The patient arrives less helpless. Less dependent on memory. Less dependent on whether the right sentence was said in the right ten-minute window. They arrive with a working model of their own case.

That is empowering in a real sense, not in the fake self-help sense. It gives people more capacity to participate in the reasoning around their own body.

Compute will become part of personal health infrastructure

We already accept that storage matters. We already accept that access matters. Soon it will be obvious that compute matters too.

If two patients have the same raw records, but one can only glance through PDFs while the other can run deep synthesis over years of data, literature, prior outcomes, and differential possibilities, those two patients do not have the same practical access to care. One of them has a much stronger ability to convert information into action.

That is the next frontier: not just data portability, but reasoning portability.

A future personal health stack should let someone:

  • collect their own records in an interoperable format,
  • preserve a longitudinal view of symptoms, treatments, and responses,
  • run high-context AI over the full timeline,
  • compare changing hypotheses over time,
  • and carry those outputs into clinical care.

Once that exists, compute stops being an abstract infrastructure story and becomes something intimate. A patient with enough context and enough inference can ask better questions, catch contradictions earlier, notice patterns sooner, and push harder for the right referral or follow-up.

That will matter most in exactly the disease areas where the reasoning burden is highest.

The real opportunity is not automation. It is asymmetry reduction.

Medicine is full of asymmetries.

The system knows more than the patient. The specialist knows more than the generalist. The academic center knows more than the local clinic. The patient has lived inside the case the longest but often has the weakest tools to assemble it.

AI will not erase those asymmetries completely. But it can narrow some of them.

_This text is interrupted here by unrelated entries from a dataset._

-- ==== Sys2Proof/Laws/Tables.lean ====
section
/-! SUPPORT. Reading a table after an update of it: one lemma per reader and update. -/

namespace Sys2Proof.Machine

/-! ### Region records -/

@[simp] theorem region_mapRegions (f : RegionId → Region → Region) (s : State) (i : RegionId) :
    (s.mapRegions f).region i = f i (s.region i) := by
  simp [State.region, State.mapRegions]

theorem region_setRegion (i j : RegionId) (r : Region) (s : State) :
    (s.setRegion i r).region j = if j = i then r else s.region j := by
  simp [State.setRegion]

@[simp] theorem region_setRegion_same (i : RegionId) (r : Region) (s : State) : (s.setRegion i r).region i = r := by
  simp [region_setRegion]

theorem region_setRegion_other {i j : RegionId} (h : j ≠ i) (r : Region) (s : State) :
    (s.setRegion i r).region j = s.region j := by
  simp [region_setRegion, h]

@[simp] theorem region_mapClients (f : ClientId → Client → Client) (s : State) (i : RegionId) :
    (s.mapClients f).region i = s.region i := by
  simp [State.region]

@[simp] theorem region_updClient (k : ClientId) (f : Client → Client) (s : State) (i : RegionId) :
    (s.updClient k f).region i = s.region i := by
  simp [State.region]

theorem region_freeRecords (ids : List RegionId) (s : State) (i : RegionId) :
    (freeRecords ids s).region i = if i ∈ ids then .free else closeUpOrder s ids (s.region i) := by
  simp [State.region, freeRecords]

theorem region_discardStaging (k : ClientId) (s : State) (i : RegionId) :
    (discardStaging k s).region i =
      if isReservedOf k (s.region i) then .free
      else dropStaged k (closeUpOrder s (s.idsWhere (isReservedOf k)) (s.region i)) := by
  simp only [discardStaging, region_updClient, region_mapRegions, region_freeRecords]
  by_cases h : isReservedOf k (s.region i) = true
  · simp [State.idsWhere, h, dropStaged]
  · simp [State.idsWhere, h]

@[simp] theorem region_editStep (k : ClientId) (s : State) (i : RegionId) :
    (editStep k s).region i = commitStaged k (s.region i) := by
  simp [editStep]

@[simp] theorem region_stampStep (ids : List RegionId) (eff : Frame) (s : State) (i : RegionId) :
    (stampStep ids eff s).region i = if i ∈ ids then stampRegion eff (s.region i) else s.region i := by
  simp [stampStep]

@[simp] theorem mem_idsWhere (p : Region → Bool) (s : State) (i : RegionId) : i ∈ s.idsWhere p ↔ p (s.region i) = true := by
  simp [State.idsWhere]

theorem nodup_idsWhere (p : Region → Bool) (s : State) : (s.idsWhere p).Nodup :=
  (List.nodup_finRange 64).filter _

/-! ### Client records -/

@[simp] theorem client_mapClients (f : ClientId → Client → Client) (s : State) (k : ClientId) :
    (s.mapClients f).client k = f k (s.client k) := by
  simp [State.client, State.mapClients]

theorem client_updClient (k j : ClientId) (f : Client → Client) (s : State) :
    (s.updClient k f).client j = if j = k then f (s.client j) else s.client j := by
  simp [State.updClient]

@[simp] theorem client_updClient_same (k : ClientId) (f : Client → Client) (s : State) :
    (s.updClient k f).client k = f (s.client k) := by
  simp [client_updClient]

theorem client_updClient_other {k j : ClientId} (h : j ≠ k) (f : Client → Client) (s : State) :
    (s.updClient k f).client j = s.client j := by
  simp [client_updClient, h]

@[simp] theorem client_mapRegions (f : RegionId → Region → Region) (s : State) (k : ClientId) :
    (s.mapRegions f).client k = s.client k := by
  simp [State.client]

@[simp] theorem client_setRegion (i : RegionId) (r : Region) (s : State) (k : ClientId) :
    (s.setRegion i r).client k = s.client k := by
  simp [State.client]

theorem client_freeRecords (ids : List RegionId) (s : State) (k : ClientId) :
    (freeRecords ids s).client k =
      { s.client k with
        owned := (s.client k).owned - (ids.filter fun i => decide (regionOwner (s.region i) = some k)).length
        moves := (s.client k).moves.map (markDead ids) } := by
  simp [State.client, freeRecords]

theorem client_discardStaging (k j : ClientId) (s : State) :
    (discardStaging k s).client j =
      if j = k then { (freeRecords (s.idsWhere (isReservedOf k)) s).client j with moves := [] }
      else (freeRecords (s.idsWhere (isReservedOf k)) s).client j := by
  simp [discardStaging, client_updClient]

/-! ### Lease counters -/

@[simp] theorem counter_mapCounters (f : ClientId → LeaseCounter → LeaseCounter) (s : State) (k : ClientId) :
    (s.mapCounters f).counter k = f k (s.counter k) := by
  simp [State.counter, State.mapCounters]

theorem counter_setCounter (k j : ClientId) (c : LeaseCounter) (s : State) :
    (s.setCounter k c).counter j = if j = k then c else s.counter j := by
  simp [State.setCounter]

theorem counters_ext {s t : State} (h : ∀ k, t.counter k = s.counter k) : t.counters = s.counters :=
  Vector.ext fun i hi => h ⟨i, hi⟩

theorem counter_takeClaim (k j : ClientId) (s : State) :
    (takeClaim k s).counter j =
      if j = k ∧ (s.counter k).running = true then { count := leasePeriod s k, running := true } else s.counter j := by
  unfold takeClaim
  by_cases h : (s.counter k).running = true <;> simp [h, counter_setCounter]

@[simp] theorem takeClaim_lapsePending (k : ClientId) (s : State) : (takeClaim k s).lapsePending = s.lapsePending := by
  unfold takeClaim; split <;> simp

theorem counter_takeLoad (k j : ClientId) (p : Nat) (s : State) :
    (takeLoad k p s).counter j = if j = k then { count := p, running := decide (p ≠ 0) } else s.counter j := by
  simp [takeLoad, counter_setCounter]

@[simp] theorem takeLoad_lapsePending (k : ClientId) (p : Nat) (s : State) :
    (takeLoad k p s).lapsePending = s.lapsePending := by
  simp [takeLoad]

theorem counter_takeStop (k j : ClientId) (s : State) :
    (takeStop k s).counter j = if j = k then { count := 0, running := false } else s.counter j :=
  counter_setCounter k j _ s

theorem takeStop_lapsePending (k : ClientId) (s : State) :
    (takeStop k s).lapsePending = s.lapsePending.filter fun j => decide (j ≠ k) := rfl

theorem counter_expireCounters (s : State) (k : ClientId) :
    (expireCounters s).counter k = if counterSpent s k then { count := 0, running := false } else s.counter k := by
  simp [State.counter, expireCounters]

theorem mem_clientsWhere (p : ClientId → Bool) (k : ClientId) : k ∈ clientsWhere p ↔ p k = true := by
  simp [clientsWhere]

theorem mem_lapsePending_expireCounters (s : State) (k : ClientId) :
    k ∈ (expireCounters s).lapsePending ↔ k ∈ s.lapsePending ∨ counterSpent s k = true := by
  simp [expireCounters, mem_clientsWhere]

/-! ### Scan lists -/

@[simp] theorem scanList_updScanList_same (n : ListName) (f : ScanList → ScanList) (s : State) :
    (s.updScanList n f).scanList n = f (s.scanList n) := by
  cases n <;> rfl

@[simp] theorem scanList_updScanList_other (n : ListName) (f : ScanList → ScanList) (s : State) :
    (s.updScanList (otherList n) f).scanList n = s.scanList n := by
  cases n <;> rfl

@[simp] theorem otherList_ne (n : ListName) : otherList n ≠ n := by
  cases n <;> decide

@[simp] theorem otherList_otherList (n : ListName) : otherList (otherList n) = n := by
  cases n <;> rfl

/-- An update of a scan list changes nothing but the two lists. -/
theorem updScanList_frame (n : ListName) (f : ScanList → ScanList) (s : State) :
    s.updScanList n f = { s with listA := (s.updScanList n f).listA, listB := (s.updScanList n f).listB } := by
  cases n <;> cases s <;> rfl

end Sys2Proof.Machine
end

A patient with strong personal data access and strong compute can begin to close the gap between “I have pieces of my story” and “I can reason across the whole story.” That is a profound shift. It means difficult cases no longer depend entirely on whether the institution around you is unusually organized, unusually well-resourced, or unusually curious.

That is why a computational view of disease is not just a research lens. It is also a patient-rights lens.

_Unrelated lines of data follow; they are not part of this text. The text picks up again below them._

-- ==== Sys2Proof/Tests/Slice0.lean ====
section
/-! SUPPORT. Tests: the smoke test of WellFormed, one step of a command on a small state with the outcome the spec gives,
and, for each statement with hypotheses, a state and operands that meet them. -/

namespace Sys2Proof.Tests

open Sys2Proof.Machine

/-! ### Well-formed commands (R168) -/

theorem test_abandon_needs_its_bit : (Instr.assemblyAbandon 0x7FFF).wellFormed = false := by decide

theorem test_abandon_with_its_bit : (Instr.assemblyAbandon 0x8000).wellFormed = true := by decide

/-! ### A small table

Regions 0, 4 and 5 are LIVE of client 1 (4 edited, 5 marked), 1 and 2 RESERVED of client 1, 3 LIVE and 6 RESERVED of
client 0, 63 LIVE of client 2. Client 1 is ACTIVE, 2 LAPSED, 3 PUBLISHING, 4 CLOSING, the others but 0 CLOSED. -/

def rect (x y : Nat) : Geometry := { x := x, y := y, width := 10, height := 10 }

def source : Source := { plane := 1, wrapWidth := 100, wrapHeight := 100, originColumn := 0, originRow := 0 }

def solidPart (x y : Nat) : Part :=
  { geometry := rect x y, source := source, appearance := { opacity := .solid, visible := true, touch := .accepts } }

def liveOf (k : ClientId) (b : Band) (x y : Nat) (st : Option StagedPart) : Region :=
  .live { owner := k, band := b, committed := solidPart x y, staged := st, changed := 3 }

def reservedOf (k : ClientId) (b : Band) (x y n : Nat) : Region :=
  .reserved { owner := k, band := b, staged := solidPart x y, order := n }

def regions : Vector Region 64 :=
  Vector.ofFn fun i =>
    match i.val with
    | 0 => liveOf 1 .ordinary 0 0 none
    | 1 => reservedOf 1 .ordinary 40 0 1
    | 2 => reservedOf 1 .ordinary 50 0 2
    | 3 => liveOf 0 .guarded 20 20 none
    | 4 => liveOf 1 .ordinary 10 0 (some { part := solidPart 12 0, retire := false })
    | 5 => liveOf 1 .ordinary 30 0 (some { part := solidPart 30 0, retire := true })
    | 6 => reservedOf 0 .guarded 25 25 1
    | 63 => liveOf 2 .elevated 0 50 none
    | _ => .free

def terms (b : Band) (quota period : Nat) : Option Terms := some { cls := b, quota := quota, period := period }

def clients : Vector Client 16 :=
  Vector.ofFn fun k =>
    match k.val with
    | 0 => { supervisorClient with owned := 2 }
    | 1 => { state := .active, terms := terms .ordinary 6 5, owned := 5, parkedEntry := false
             moves := [{ subject := 0, placement := .above 4, dead := false }] }
    | 2 => { state := .lapsed, terms := terms .elevated 3 7, owned := 1, moves := [], parkedEntry := false }
    | 3 => { state := .publishing, terms := terms .ordinary 3 0, owned := 0, moves := [], parkedEntry := true }
    | 4 => { state := .closing, terms := terms .ordinary 3 0, owned := 0, moves := [], parkedEntry := true }
    | _ => closedClient

/-- The small table with the unit IDLE in frame 9, client 1's lease RUNNING and LK_SEL high. -/
def table : State :=
  { State.reset with
    regions := regions, clients := clients, panel := { width := 100, height := 90 }, snapFrame := 9, lkSel := true
    counters := State.reset.counters.set 1 { count := 3, running := true }
    bands := { guarded := [3], elevated := [63], ordinary := [0, 4, 5] } }
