/-- The decoder's answer depends on the header cell and the operand cells of its kind only (30_encoding.md section 5,
decoder purity). -/
def Obligations.DecoderReadsOnlyItsCells : Prop :=
  ∀ (fetch fetch' : Int → Option Int) (pc : Int), fetch' pc = fetch pc →
    (∀ (v : Int) (k : Kind), fetch pc = some v → kindOf (v.toNat % 100) = some k →
      ∀ j : Nat, j < k.operandCount → fetch' (pc + 1 + (j : Int)) = fetch (pc + 1 + (j : Int))) →
    decode fetch' pc = decode fetch pc

/-- A few headers of 95_test_vectors.md section 2.1 with operand cells decode to the instructions named there. The
opcodes of 106 (JF) and 10107 (LT) are the spec's own decision D4, and that 11199 halts is its decision D21 (log
entry 6). -/
def Obligations.SampleHeadersDecode : Prop :=
  decode (fetchFrom [1002, 4, 3, 4, 33]) 0 = .ok (.mul ⟨.position, 4⟩ ⟨.immediate, 3⟩ ⟨.position, 4⟩) ∧
  decode (fetchFrom [11101, 2, 3, 0]) 0 = .ok (.add ⟨.immediate, 2⟩ ⟨.immediate, 3⟩ ⟨.immediate, 0⟩) ∧
  decode (fetchFrom [103, 3]) 0 = .ok (.inp ⟨.immediate, 3⟩) ∧
  decode (fetchFrom [104, 77]) 0 = .ok (.out ⟨.immediate, 77⟩) ∧
  decode (fetchFrom [1005, 9, 4]) 0 = .ok (.jt ⟨.position, 9⟩ ⟨.immediate, 4⟩) ∧
  decode (fetchFrom [106, 1, 50]) 0 = .ok (.jf ⟨.immediate, 1⟩ ⟨.position, 50⟩) ∧
  decode (fetchFrom [10107, 1, 2, 0]) 0 = .ok (.lt ⟨.immediate, 1⟩ ⟨.position, 2⟩ ⟨.immediate, 0⟩) ∧
  decode (fetchFrom [8, 9, 10, 9]) 0 = .ok (.eq ⟨.position, 9⟩ ⟨.position, 10⟩ ⟨.position, 9⟩) ∧
  decode (fetchFrom [11199]) 0 = .ok .hlt

/-! ### Operands and memory (20_memory.md, 30_encoding.md) -/

/-- A source operand (30_encoding.md R64): position mode dereferences the raw value and faults with it where it is out
of bounds; immediate mode is the raw value itself, whatever memory holds. -/
def Obligations.SourceOperandModes : Prop :=
  ∀ (s : State) (r : Int), src s ⟨.immediate, r⟩ = .ok r ∧
    (∀ v : Int, s.mem.read r = some v → src s ⟨.position, r⟩ = .ok v) ∧
    ((r < 0 ∨ (s.mem.len : Int) ≤ r) → src s ⟨.position, r⟩ = .error (.outOfBounds r))

/-- The result address of a write target that is operand `t`: the raw value with mode digit 0; with mode digit 1 its
own cell or the raw value, by WT_MODE1. The spec's decision D5 and its alternative (30_encoding.md section 3). -/
def Obligations.WriteTargetAddress : Prop :=
  ∀ (s : State) (t : Nat) (r : Int), dest s t ⟨.position, r⟩ = r ∧
    (s.config.wtMode1 = .cell → dest s t ⟨.immediate, r⟩ = s.pc + 1 + (t : Int)) ∧
    (s.config.wtMode1 = .literal → dest s t ⟨.immediate, r⟩ = r)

If the core challenge in many serious diseases is synthesis, then access to synthesis matters. If synthesis can be improved with compute, then access to compute matters too.

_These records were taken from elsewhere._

/-- With both operands read, the pc takes operand 1 or moves past three cells, and nothing else changes. -/
theorem jump_completes {i : Instr} {taken : Int → Bool} {a b : Operand} {s : State}
    (hexec : exec i s = s.commit (conditionalJump taken a b s)) {c p : Int} (ha : src s a = .ok c) (hb : src s b = .ok p) :
    ∃ t, exec i s = .next t ∧ (taken c = true → t.pc = p) ∧ (¬taken c = true → t.pc = s.pc + 3) ∧ t.mem = s.mem ∧
      t.inQ = s.inQ ∧ t.outQ = s.outQ ∧ SameStatus s t := by
  have hok : conditionalJump taken a b s = .ok (if taken c then s.setPc p else s.advance 3) :=
    conditionalJump_eq_ok.2 ⟨c, p, ha, hb, rfl⟩
  refine ⟨_, by rw [hexec, hok, State.commit_ok], ?_⟩
  cases htaken : taken c with
  | true => exact ⟨fun _ => rfl, fun hn => absurd rfl hn, rfl, rfl, rfl, rfl, rfl, rfl, rfl⟩
  | false => exact ⟨nofun, fun _ => rfl, rfl, rfl, rfl, rfl, rfl, rfl, rfl⟩

/-- Settles O29: both instructions are the common part of the jumps, with the zero test one way or the other. -/
theorem jumpInstructions : Obligations.JumpInstructions := by
  intro mk taken code hmk a b s
  obtain ⟨test, hexec, htest⟩ : ∃ test : Int → Bool,
      exec (mk a b) s = s.commit (conditionalJump test a b s) ∧ ∀ c, test c = true ↔ taken c := by
    obtain ⟨rfl, rfl, -⟩ | ⟨rfl, rfl, -⟩ := hmk
    · exact ⟨fun c => !isZero c, rfl, fun c => by simp [isZero]⟩
    · exact ⟨isZero, rfl, fun c => by simp [isZero]⟩
  refine ⟨?_, fun c p ha hb => ?_, fun hpos hout => ?_, fun c ha hpos hout => ?_⟩
  · obtain ⟨rfl, -, rfl⟩ | ⟨rfl, -, rfl⟩ := hmk <;>
      simp [encode, Instr.header, Instr.raws, headerWord_eq, Kind.opcode]
  · have hjump := jump_completes hexec ha hb
    rwa [htest c] at hjump
  · have herr := conditionalJump_eq_error (taken := test) (b := b).2 (.inl (src_of_not_inb hpos hout))
    exact faults_of_commit_error (herr ▸ hexec)
  · have herr := conditionalJump_eq_error (taken := test).2 (.inr ⟨c, ha, src_of_not_inb hpos hout⟩)
    exact faults_of_commit_error (herr ▸ hexec)

end Sys2Proof.Machine
end

section
/-!
SUPPORT. Frames (40_execution_cycle.md sections 3 to 5): what each group of instructions leaves unchanged, and what every
step does.
-/

namespace Sys2Proof.Machine

/-- What every instruction leaves unchanged, whether it completes or takes a fault: the parameters, N, and every cell but
the one at its result address. -/
theorem frame_of_exec {i : Instr} {s t : State} (h : exec i s = .next t) :
    t.config = s.config ∧ t.mem.len = s.mem.len ∧ ∀ c, resultAddress s i ≠ some c → t.mem.read c = s.mem.read c := by
  obtain heff | ⟨e, -, rfl⟩ := exec_eq_next.1 h
  · obtain ⟨hconfig, hlen, -, -, hcells⟩ := frame_of_effect heff
    exact ⟨hconfig, hlen, hcells⟩
  · exact ⟨rfl, rfl, fun _ _ => rfl⟩

/-- An instruction that is neither IN nor OUT leaves the channel. -/
theorem channel_of_exec {i : Instr} {s t : State} (h : exec i s = .next t) (hin : ∀ d, i ≠ .inp d)
    (hout : ∀ a, i ≠ .out a) : t.inQ = s.inQ ∧ t.outQ = s.outQ := by
  obtain heff | ⟨e, -, rfl⟩ := exec_eq_next.1 h
  · exact ⟨inQ_of_effect heff hin, outQ_of_effect heff hout⟩
  · exact ⟨rfl, rfl⟩

/-- An instruction other than halt leaves the status, or takes a fault with no other effect. -/
theorem status_of_exec {i : Instr} {s t : State} (h : exec i s = .next t) (hhlt : i ≠ .hlt) :
    SameStatus s t ∨ ∃ e, FaultedFrom s t e := by
  obtain heff | ⟨e, -, rfl⟩ := exec_eq_next.1 h
  · exact .inl (sameStatus_of_effect heff hhlt)
  · exact .inr ⟨e, faultedFrom_raise s e⟩

/-- Settles O34: the four kinds write to operand 2's result address and use no channel. -/
theorem arithmeticAndComparisonFrame : Obligations.ArithmeticAndComparisonFrame := by
  intro i a b d s t hi h
  obtain ⟨hconfig, hlen, hcells⟩ := frame_of_exec h
  have hkind : resultAddress s i = some (dest s 2 d) ∧ (∀ d, i ≠ .inp d) ∧ (∀ a, i ≠ .out a) ∧ i ≠ .hlt := by
    obtain rfl | rfl | rfl | rfl := hi <;> exact ⟨rfl, nofun, nofun, nofun⟩
  obtain ⟨haddr, hin, hout, hhlt⟩ := hkind
  obtain ⟨hinQ, houtQ⟩ := channel_of_exec h hin hout
  refine ⟨hconfig, hinQ, houtQ, hlen, fun c hc => hcells c fun hsome => hc ?_, status_of_exec h hhlt⟩
  exact (Option.some.inj (haddr.symm.trans hsome)).symm

/-- Settles O35: IN writes to operand 0's result address, and where it completes it removes the front. -/
theorem inputFrame : Obligations.InputFrame := by
  intro d s t h
  obtain ⟨hconfig, hlen, hcells⟩ := frame_of_exec h
  have hread : ∀ c, c ≠ dest s 0 d → t.mem.read c = s.mem.read c :=
    fun c hc => hcells c fun hsome => hc (Option.some.inj hsome).symm
  obtain ⟨v, rest, -, -, rfl⟩ | ⟨e, -, rfl⟩ := exec_eq_next.1 h
  · exact ⟨hconfig, rfl, hlen, hread, .inl ⟨⟨rfl, rfl, rfl, rfl⟩, rfl⟩⟩
  · exact ⟨hconfig, rfl, hlen, hread, .inr ⟨e, faultedFrom_raise s e⟩⟩

/-- A jump writes the pc alone, or takes a fault. -/
theorem mem_of_exec_jump {a b : Operand} {s t : State}
    (h : exec (.jt a b) s = .next t ∨ exec (.jf a b) s = .next t) : t.mem = s.mem := by
  obtain h | h := h
  all_goals
    obtain ⟨c, p, -, -, rfl⟩ | ⟨e, -, rfl⟩ := exec_eq_next.1 h
    · split <;> rfl
    · rfl

/-- Settles O36: none of the four stores; OUT appends one word, the jumps write the pc, HLT the run state. -/
theorem nonStoringFrame : Obligations.NonStoringFrame := by
  refine fun i s t h => ⟨fun a ha => ?_, fun a b hab => ?_, fun hi => ?_⟩
  · subst ha
    obtain ⟨v, -, rfl⟩ | ⟨e, -, rfl⟩ := exec_eq_next.1 h
    · exact ⟨rfl, rfl, rfl, .inl ⟨⟨rfl, rfl, rfl, rfl⟩, List.dropLast_concat⟩⟩
    · exact ⟨rfl, rfl, rfl, .inr ⟨e, faultedFrom_raise s e⟩⟩
  · have hmem : t.mem = s.mem := mem_of_exec_jump (hab.imp (· ▸ h) (· ▸ h))
    have hkind : (∀ d, i ≠ .inp d) ∧ (∀ a, i ≠ .out a) ∧ i ≠ .hlt := by
      obtain rfl | rfl := hab <;> exact ⟨nofun, nofun, nofun⟩
    obtain ⟨hin, hout, hhlt⟩ := hkind
    obtain ⟨hinQ, houtQ⟩ := channel_of_exec h hin hout
    exact ⟨hmem, hinQ, houtQ, (frame_of_exec h).1, status_of_exec h hhlt⟩
  · subst hi
    cases h
    exact ⟨rfl, rfl, rfl, rfl, rfl, rfl, rfl⟩

/-- No step changes N (10_state.md R22). -/
theorem step_memLen {s t : State} (h : step s = .next t) : t.mem.len = s.mem.len := by
  obtain ⟨i, heff⟩ | ⟨e, -, rfl⟩ := effect_or_raise_of_step h
  · exact (frame_of_effect heff).2.1
  · rfl

/-- Settles O37: every step keeps both, so whatever is reached has them. -/
theorem parametersAndLengthAreFixed : Obligations.ParametersAndLengthAreFixed := fun s _ h =>
  h.keeps (P := fun u => u.config = s.config ∧ u.mem.len = s.mem.len)
    (fun _ _ ⟨hconfig, hlen⟩ hs => ⟨(step_config hs).trans hconfig, (step_memLen hs).trans hlen⟩) ⟨rfl, rfl⟩

end Sys2Proof.Machine
end

section
/-!
SUPPORT. What a step does not look at (70_reset_and_hazards.md section 3, 10_state.md section 7): the output sequence, and
inputs pending behind the front.
-/

namespace Sys2Proof.Machine

/-! ### The output sequence -/

/-- The effect of an instruction that is no OUT is the same whatever the output sequence holds. -/
theorem effect_with_outQ_of_not_out {i : Instr} {s t : State} (h : Effect i s t) (hi : ∀ a, i ≠ .out a) (q : List Int) :
    Effect i { s with outQ := q } { t with outQ := q } := by
  cases i with
  | add a b d | mul a b d =>
    obtain ⟨x, y, r, hx, hy, hr, hinb, rfl⟩ := h
    exact ⟨x, y, r, hx, hy, hr, hinb, rfl⟩
  | lt a b d | eq a b d =>
    obtain ⟨x, y, hx, hy, hinb, rfl⟩ := h
    exact ⟨x, y, hx, hy, hinb, rfl⟩
  | inp d =>
    obtain ⟨v, rest, hq, hinb, rfl⟩ := h
    exact ⟨v, rest, hq, hinb, rfl⟩
  | out a => exact absurd rfl (hi a)
  | jt a b | jf a b =>
    obtain ⟨c, p, hc, hp, rfl⟩ := h
    exact ⟨c, p, hc, hp, apply_ite (fun u : State => { u with outQ := q }) _ _ _⟩
  | hlt =>
    cases h
    rfl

We should build for the patient who has the full timeline

I think the systems that win here will assume the patient is not a passive recipient of medical output. They will assume the patient is a participant in an ongoing reasoning process.

That means building tools that respect the full complexity of the case. Tools that can absorb years of records without collapsing into generic advice. Tools that can show their work. Tools that can distinguish between strong evidence, weak evidence, missing evidence, and open questions. Tools that help someone prepare for an oncology consult, a genetics workup, an autoimmune evaluation, or a treatment-resistance discussion with more clarity than they had the day before.

And it means being honest about where this matters most. We should not spread compute evenly across all of medicine just because we can. We should aim it where more reasoning has the best chance of changing the outcome.

That is the point of taking a computational view seriously.

It helps us see that the future of medicine is not just better models. It is better leverage for the people living inside the case.